DEERFIELD, Ill. — Walgreens Boots Alliance will be emphasizing improved front-end margin contributions across its U.S. Walgreens store base once the merger is complete, mirroring the peformance of its U.K. store base Boots, in an effort to counter margin pressures from the pharmacy side of the business.
"The pressure on the pharmacy is a global issue," Stefano Pessina, executive vice chairman Walgreens Boots Alliance, told analysts Wednesday morning. "Everywhere in the world the margins of the pharmacy are under pressure," he said. "Twenty years ago, Boots, as you know, was making its money on the pharmacy — so 75% of the profit of Boots was coming from the pharmacy. Today, 75% comes from the front of the store. Are the pharmacies losing money? Not at all.

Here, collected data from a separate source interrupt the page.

-- ==== Sys2Proof/Machine/Dispatch.lean ====
section
/-! DEFINITION. The dispatch of 40_cycle.md R82: one arm per instruction. -/

namespace Sys2Proof.Machine

/-- The effect of an instruction, once the common prefix of the step has run (00_scope.md R15). -/
def exec (i : Instr) (s : State) : Host.Outcome State Fault Refusal :=
  match i with
  | .stop => Sys2Proof.Machine.execStop s
  | .addi a => Sys2Proof.Machine.execAddi a s
  | .subi a => Sys2Proof.Machine.execSubi a s
  | .add a => Sys2Proof.Machine.execAdd a s
  | .sub a => Sys2Proof.Machine.execSub a s
  | .mul a => Sys2Proof.Machine.execMul a s
  | .div a => Sys2Proof.Machine.execDiv a s
  | .jpos a => Sys2Proof.Machine.execJpos a s
  | .jzero a => Sys2Proof.Machine.execJzero a s
  | .store a => Sys2Proof.Machine.execStore a s
  | .load a => Sys2Proof.Machine.execLoad a s

end Sys2Proof.Machine
end

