/-- R34, R149. What reset leaves: PC 0, ACC 0, status Running, memory untouched. The first step then takes its opcode
from cell 0: it halts on 0 and on an invalid value there, and otherwise runs the instruction with that code and the
operand in cell 1. The reset state has those values. -/
def Obligations.ResetValues : Prop :=
  (∀ s : State, s.resetAction.pc = 0 ∧ s.resetAction.acc = 0 ∧ s.resetAction.status = .running ∧
    s.SameCells s.resetAction ∧ s.resetAction.cfg = s.cfg) ∧
  (State.reset.pc = 0 ∧ State.reset.acc = 0 ∧ State.reset.status = .running) ∧
  (∀ s : State, s.resetAction.mem.cellsFrom s.resetAction.pc = s.mem.cellsFrom 0) ∧
  (∀ (s : State) (op : Int), s.memRead 0 = some op →
    ((op = 0 ∨ op ∉ validSet s.cfg) → step s.resetAction = .next { s.resetAction with status := .halted }) ∧
    (op ≠ 0 → op ∈ validSet s.cfg →
      ∃ i, i.opcode.code = op ∧ i.operand? = s.memRead 1 ∧ step s.resetAction = exec i s.resetAction))

/-! ### Encoding and coercion -/

/-- Decoding the encoding of a well-formed instruction gives it back, with every integer operand, and leaves what
follows. -/
def Obligations.DecodeOfEncode : Prop :=
  ∀ (cfg : Config) (i : Instr) (rest : List Cell), i.wellFormed cfg = true →
    decodeCells cfg (encode i ++ rest) = .instr i rest

/-- What the decoder accepts is well formed, and its cells, coerced, are its encoding: no other cells mean it. -/
def Obligations.EncodeOfDecode : Prop :=
  ∀ (cfg : Config) (cells rest : List Cell) (i : Instr), decodeCells cfg cells = .instr i rest →
    i.wellFormed cfg = true ∧
    ∃ used, cells = used ++ rest ∧ encode i = used.map fun c => .num (coerce cfg c)

/-- R77. The mnemonic of an instruction in any case, its decimal code, and the integer itself decode alike; the operand
may be a decimal literal or an integer. -/
def Obligations.SpellingsDecodeAlike : Prop :=
  ∀ (e d : Bool) (i : Instr) (rest : List Cell), i.wellFormed (Config.canonical e d) = true →
    (∀ x : Text, asciiLower x = i.opcode.key →
      decodeCells (Config.canonical e d) (.text x :: (spell i).tail ++ rest) = .instr i rest) ∧
    decodeCells (Config.canonical e d) (spell i ++ rest) = .instr i rest ∧
    decodeCells (Config.canonical e d) (spellDecimal i ++ rest) = .instr i rest ∧
    decodeCells (Config.canonical e d) (encode i ++ rest) = .instr i rest

/-- Words written out from the opcode map: one of every family decodes to its instruction. -/
def Obligations.WordsOfTheOpcodeMap : Prop :=
  decodeCells (Config.canonical false false) [.num 0] = .instr .stop [] ∧
  decodeCells (Config.canonical false false) [.num 161, .num 99] = .instr (.load 99) [] ∧
  decodeCells (Config.canonical false false) [.num 44, .num (-8)] = .instr (.addi (-8)) [] ∧
  decodeCells (Config.canonical true false) [.num 52, .num 31] = .instr (.mul 31) [] ∧
  decodeCells (Config.canonical false false) [.num 127, .num 2] = .instr (.jpos 2) []

/-- R62, R68. The integers outside the valid set are exactly those the rule lists, and a running core at one halts. -/
def Obligations.InvalidOpcodesAreTheListedOnes : Prop :=
  (∀ (cfg : Config) (op : Int), op ∉ validSet cfg ↔
    op < 0 ∨ (1 ≤ op ∧ op ≤ 43) ∨ (46 ≤ op ∧ op ≤ 49) ∨ (54 ≤ op ∧ op ≤ 126) ∨ (129 ≤ op ∧ op ≤ 159) ∨ 162 ≤ op ∨
      (cfg.extended = false ∧ (op = 52 ∨ op = 53)) ∨
      (cfg.extended = true ∧ cfg.divInValidSet = false ∧ op = 53)) ∧
  (∀ (s : State) (op : Int), s.status = .running → s.memRead s.pc = some op → op ∉ validSet s.cfg →
    step s = .next { s with status := .halted })

/-- R54, R64, R70. Decoding is total and exact: an integer selects an opcode just when it equals its code and is in the
valid set, and any two cells decode to an instruction or to a named invalid opcode. -/
def Obligations.DecodingIsTotalAndExact : Prop :=
  (∀ (cfg : Config) (op : Int) (o : Opcode), opcodeOf cfg op = some o ↔ op = o.code ∧ op ∈ validSet cfg) ∧
  (∀ (cfg : Config) (op : Int), opcodeOf cfg op = none ↔ op ∉ validSet cfg) ∧
  (∀ (cfg : Config) (c d : Cell) (rest : List Cell),
    (coerce cfg c ∈ validSet cfg ∧ ∃ i r, decodeCells cfg (c :: d :: rest) = .instr i r ∧ i.opcode.code = coerce cfg c)
    ∨ (coerce cfg c ∉ validSet cfg ∧ decodeCells cfg (c :: d :: rest) = .invalidOpcode (coerce cfg c)))

/-- R63. Resolve answers the coerced integer exactly when the valid set holds it, whatever the spelling, and resolving
the answer again gives it again. -/
def Obligations.ResolveChecksTheValueAlone : Prop :=
  (∀ (cfg : Config) (c : Cell) (v : Int), resolve cfg c = some v ↔ v = coerce cfg c ∧ v ∈ validSet cfg) ∧
  (∀ (cfg : Config) (c : Cell) (v : Int), resolve cfg c = some v → resolve cfg (.num v) = some v) ∧
  (∀ (cfg : Config) (c d : Cell), coerce cfg c = coerce cfg d → resolve cfg c = resolve cfg d) ∧
  (∀ (cfg : Config) (x y : Text), asciiLower x = asciiLower y → (lookupMnemonic cfg x).isSome = true →
    resolve cfg (.text x) = resolve cfg (.text y))

/-- R58. asciiLower maps A to Z to a to z, character by character, and keeps every other character. Mnemonic lookup
ignores ASCII case, trims nothing and takes no prefix: two texts of equal lowering have the same entry, and without
digits the same coerced value. -/
def Obligations.MnemonicLookupIgnoresCase : Prop :=
  (asciiLower ['A', 'B', 'C', 'D', 'E', 'F', 'G', 'H', 'I', 'J', 'K', 'L', 'M', 'N', 'O', 'P', 'Q', 'R', 'S', 'T', 'U',
      'V', 'W', 'X', 'Y', 'Z'] =
    ['a', 'b', 'c', 'd', 'e', 'f', 'g', 'h', 'i', 'j', 'k', 'l', 'm', 'n', 'o', 'p', 'q', 'r', 's', 't', 'u',
      'v', 'w', 'x', 'y', 'z']) ∧
  (∀ x : Text, (∀ c ∈ x, ¬ ('A' ≤ c ∧ c ≤ 'Z')) → asciiLower x = x) ∧
  (∀ x y : Text, asciiLower (x ++ y) = asciiLower x ++ asciiLower y) ∧
  (∀ x : Text, (asciiLower x).length = x.length) ∧
  (∀ (cfg : Config) (x y : Text), asciiLower x = asciiLower y → lookupMnemonic cfg x = lookupMnemonic cfg y) ∧
  (∀ (cfg : Config) (x y : Text), asciiLower x = asciiLower y → hasDigit x = false →
    coerce cfg (.text x) = coerce cfg (.text y)) ∧
  (∀ (cfg : Config) (x : Text) (code : Int), lookupMnemonic cfg x = some code → (asciiLower x, code) ∈ cfg.mnemonics) ∧
  (∀ e d : Bool,
    coerce (Config.canonical e d) (.text ['S', 'T', 'O', 'R', 'E']) = 160 ∧
    coerce (Config.canonical e d) (.text ['s', 't', 'o', 'r', 'e']) = 160 ∧
    lookupMnemonic (Config.canonical e d) [' ', 'l', 'o', 'a', 'd'] = none ∧
    lookupMnemonic (Config.canonical e d) ['l', 'o', 'a', 'd', 's'] = none)

/-- R59. A text is a decimal literal exactly when it is blanks, an optional sign, one or more digits, blanks; its value
is the signed number the digits spell. -/
def Obligations.DecimalLiteralGrammar : Prop :=
  ∀ (x : Text) (n : Int), decimalLiteral? x = some n ↔
    ∃ front sign digits back : Text, x = front ++ sign ++ digits ++ back ∧
      isBlank front = true ∧ isBlank back = true ∧ digits ≠ [] ∧ digits.all isDigitChar = true ∧
      ((sign = [] ∨ sign = ['+']) ∧ n = (digitsValue digits : Int) ∨
        sign = ['-'] ∧ n = -(digitsValue digits : Int))

/-- R57, R60. The order of coercion: Empty and blank texts give 0, a number itself, then mnemonic, then literal, then
COERCE_OTHER, which is 0 on every text without a decimal digit. -/
def Obligations.CoercionOrder : Prop :=
  ∀ cfg : Config,
    coerce cfg .empty = 0 ∧ (∀ n, coerce cfg (.num n) = n) ∧
    (∀ x : Text, (∀ c ∈ x, c = ' ' ∨ c = '\t') → coerce cfg (.text x) = 0) ∧
    (∀ (x : Text) (code : Int), isBlank x = false → lookupMnemonic cfg x = some code → coerce cfg (.text x) = code) ∧
    (∀ (x : Text) (n : Int), isBlank x = false → lookupMnemonic cfg x = none → decimalLiteral? x = some n →
      coerce cfg (.text x) = n) ∧
    (∀ x : Text, isBlank x = false → lookupMnemonic cfg x = none → decimalLiteral? x = none →
      coerce cfg (.text x) = coerceOther x) ∧
    (∀ x : Text, (∀ c ∈ x, ¬ ('0' ≤ c ∧ c ≤ '9')) → coerceOther x = 0)

/-- R61. The canonical mnemonic table of each dialect is the listed one, key by key: nine keys in a base dialect, mul and
div besides in the extended one, whatever DIV_IN_VALID_SET is, and no others. -/
def Obligations.CanonicalMnemonicTable : Prop :=
  (∀ (d : Bool) (x : Text) (code : Int), lookupMnemonic (Config.canonical true d) x = some code ↔
    (asciiLower x, code) ∈ ([(['s', 't', 'o', 'p'], 0), (['a', 'd', 'd', 'i'], 44), (['s', 'u', 'b', 'i'], 45),
      (['a', 'd', 'd'], 50), (['s', 'u', 'b'], 51), (['m', 'u', 'l'], 52), (['d', 'i', 'v'], 53),
      (['j', 'p', 'o', 's'], 127), (['j', 'z', 'e', 'r', 'o'], 128), (['s', 't', 'o', 'r', 'e'], 160),
      (['l', 'o', 'a', 'd'], 161)] : List (Text × Int))) ∧
  (∀ (d : Bool) (x : Text) (code : Int), lookupMnemonic (Config.canonical false d) x = some code ↔
    (asciiLower x, code) ∈ ([(['s', 't', 'o', 'p'], 0), (['a', 'd', 'd', 'i'], 44), (['s', 'u', 'b', 'i'], 45),
      (['a', 'd', 'd'], 50), (['s', 'u', 'b'], 51), (['j', 'p', 'o', 's'], 127), (['j', 'z', 'e', 'r', 'o'], 128),
      (['s', 't', 'o', 'r', 'e'], 160), (['l', 'o', 'a', 'd'], 161)] : List (Text × Int))) ∧
  (∀ d : Bool, coerce (Config.canonical false d) (.text ['M', 'U', 'L']) = 0 ∧
    coerce (Config.canonical false d) (.text ['D', 'I', 'V']) = 0 ∧
    coerce (Config.canonical true d) (.text ['M', 'U', 'L']) = 52 ∧
    coerce (Config.canonical true d) (.text ['D', 'I', 'V']) = 53)

/-! ### The interactive runner -/

/-- R109. Load of a program with keys 0 to 99 puts each token in its cell and Empty in every other, and touches nothing
else; a key that spells no integer from 0 to 99 refuses the whole program. -/
def Obligations.LoadReplacesEveryCell : Prop :=
  (∀ (r : Runner) (entries : List (Nat × Token)), r.runInProgress = false →
    (∀ e ∈ entries, e.1 < 100) → entries.Pairwise (fun x y => x.1 ≠ y.1) →
    ∃ q, r.command (.load (entries.map fun e => (Nat.toDigits 10 e.1, e.2))) = .next q ∧
      q.core.acc = r.core.acc ∧ q.core.pc = r.core.pc ∧ q.core.status = r.core.status ∧
      (∀ e ∈ entries, q.core.mem.cell? (e.1 : Int) = some (tokenCell e.2)) ∧
      (∀ i : Int, 0 ≤ i → i < 100 → (∀ e ∈ entries, (e.1 : Int) ≠ i) → q.core.mem.cell? i = some .empty)) ∧
  (∀ (r : Runner) (p : Mapping), r.runInProgress = false →
    (∃ e ∈ p, ∀ n, decimalLiteral? e.1 = some n → n < 0 ∨ 100 ≤ n) →
    r.command (.load p) = .refused .badProgramKey)

/-- R110, R111. EditCell replaces one raw cell and is refused outside 0 to 99; SetPC and SetACC overwrite PC or ACC; none
of them touches the status. -/
def Obligations.HostEdits : Prop :=
  ∀ r : Runner, r.runInProgress = false →
    (∀ (i : Int) (c : Cell), inRange i = true → ∃ q, r.command (.editCell i c) = .next q ∧
      q.core.mem.cell? i = some c ∧ (∀ j : Int, j ≠ i → q.core.mem.cell? j = r.core.mem.cell? j) ∧
      q.core.acc = r.core.acc ∧ q.core.pc = r.core.pc ∧ q.core.status = r.core.status) ∧
    (∀ (i : Int) (c : Cell), inRange i = false → r.command (.editCell i c) = .refused (.noSuchCell i)) ∧
    (∀ v : Int, r.command (.setPc v) = .next { r with core := { r.core with pc := v } }) ∧
    (∀ v : Int, r.command (.setAcc v) = .next { r with core := { r.core with acc := v } })

/-- R148, R137, R112. Reset sets PC, ACC and status and leaves memory, and it is the only command that takes a core out
of Halted or Faulted. -/
def Obligations.OnlyResetLeavesAStoppedStatus : Prop :=
  (∀ r : Runner, r.runInProgress = false → ∃ q, r.command .reset = .next q ∧ q.core.pc = 0 ∧ q.core.acc = 0 ∧
    q.core.status = .running ∧ r.core.SameCells q.core) ∧
  (∀ (r q : Runner) (c : Command), r.core.status ≠ .running → c ≠ .reset → r.command c = .next q →
    q.core.status = r.core.status) ∧
  (∀ r : Runner, r.core.status ≠ .running → r.tick.core = r.core)

/-- R113, R116. Step runs exactly one step, and does nothing on a stopped core; Observe changes nothing and shows the
100 raw cells with their integers. -/
def Obligations.StepAndObserveCommands : Prop :=
  (∀ (r : Runner) (t : State), r.runInProgress = false → step r.core = .next t →
    r.command .step = .next { r with core := t }) ∧
  (∀ r : Runner, r.runInProgress = false → r.core.status ≠ .running → r.command .step = .next r) ∧
  (∀ r : Runner, r.runInProgress = false → r.command .observe = .next r) ∧
  (∀ (s : State) (i : Nat), i < 100 → s.observe.cells[i]? = s.mem.cell? (i : Int) ∧
    s.observe.values[i]? = s.memRead (i : Int)) ∧
  (∀ s : State, s.observe.cells.length = 100 ∧ s.observe.pc = s.pc ∧ s.observe.acc = s.acc ∧
    s.observe.status = s.status)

They are still very profitable in Boots because the margin has suffered, but of course they are selling much more, so they are still very profitable."
To combat restricting margins, Boots developed the front of the store into what it is today — one of the premier shopping experiences in the United Kingdom.
"There's real opportunity in the front of our store," said Greg Wasson, president and CEO of Walgreens Boots Alliance."[Boots'] operating margins are significantly higher than what ours are, and that's primarily as a result of that front-end business. So we do think that there is opportunity to drive operating margin out of our front-end business," he said. "I feel confident with what we've been doing so far, the proof points we've seen that there's opportunity there. ... If we look across the Pond to the Boots model, we have some similar opportunities at the front end of our store."
"This is what will happen in the United States," Pessina said. "I can assure you that after the merger, we will have a step up in the margins of the front of the store. You will start to see it growing from next year on. ... We have clear plans for it."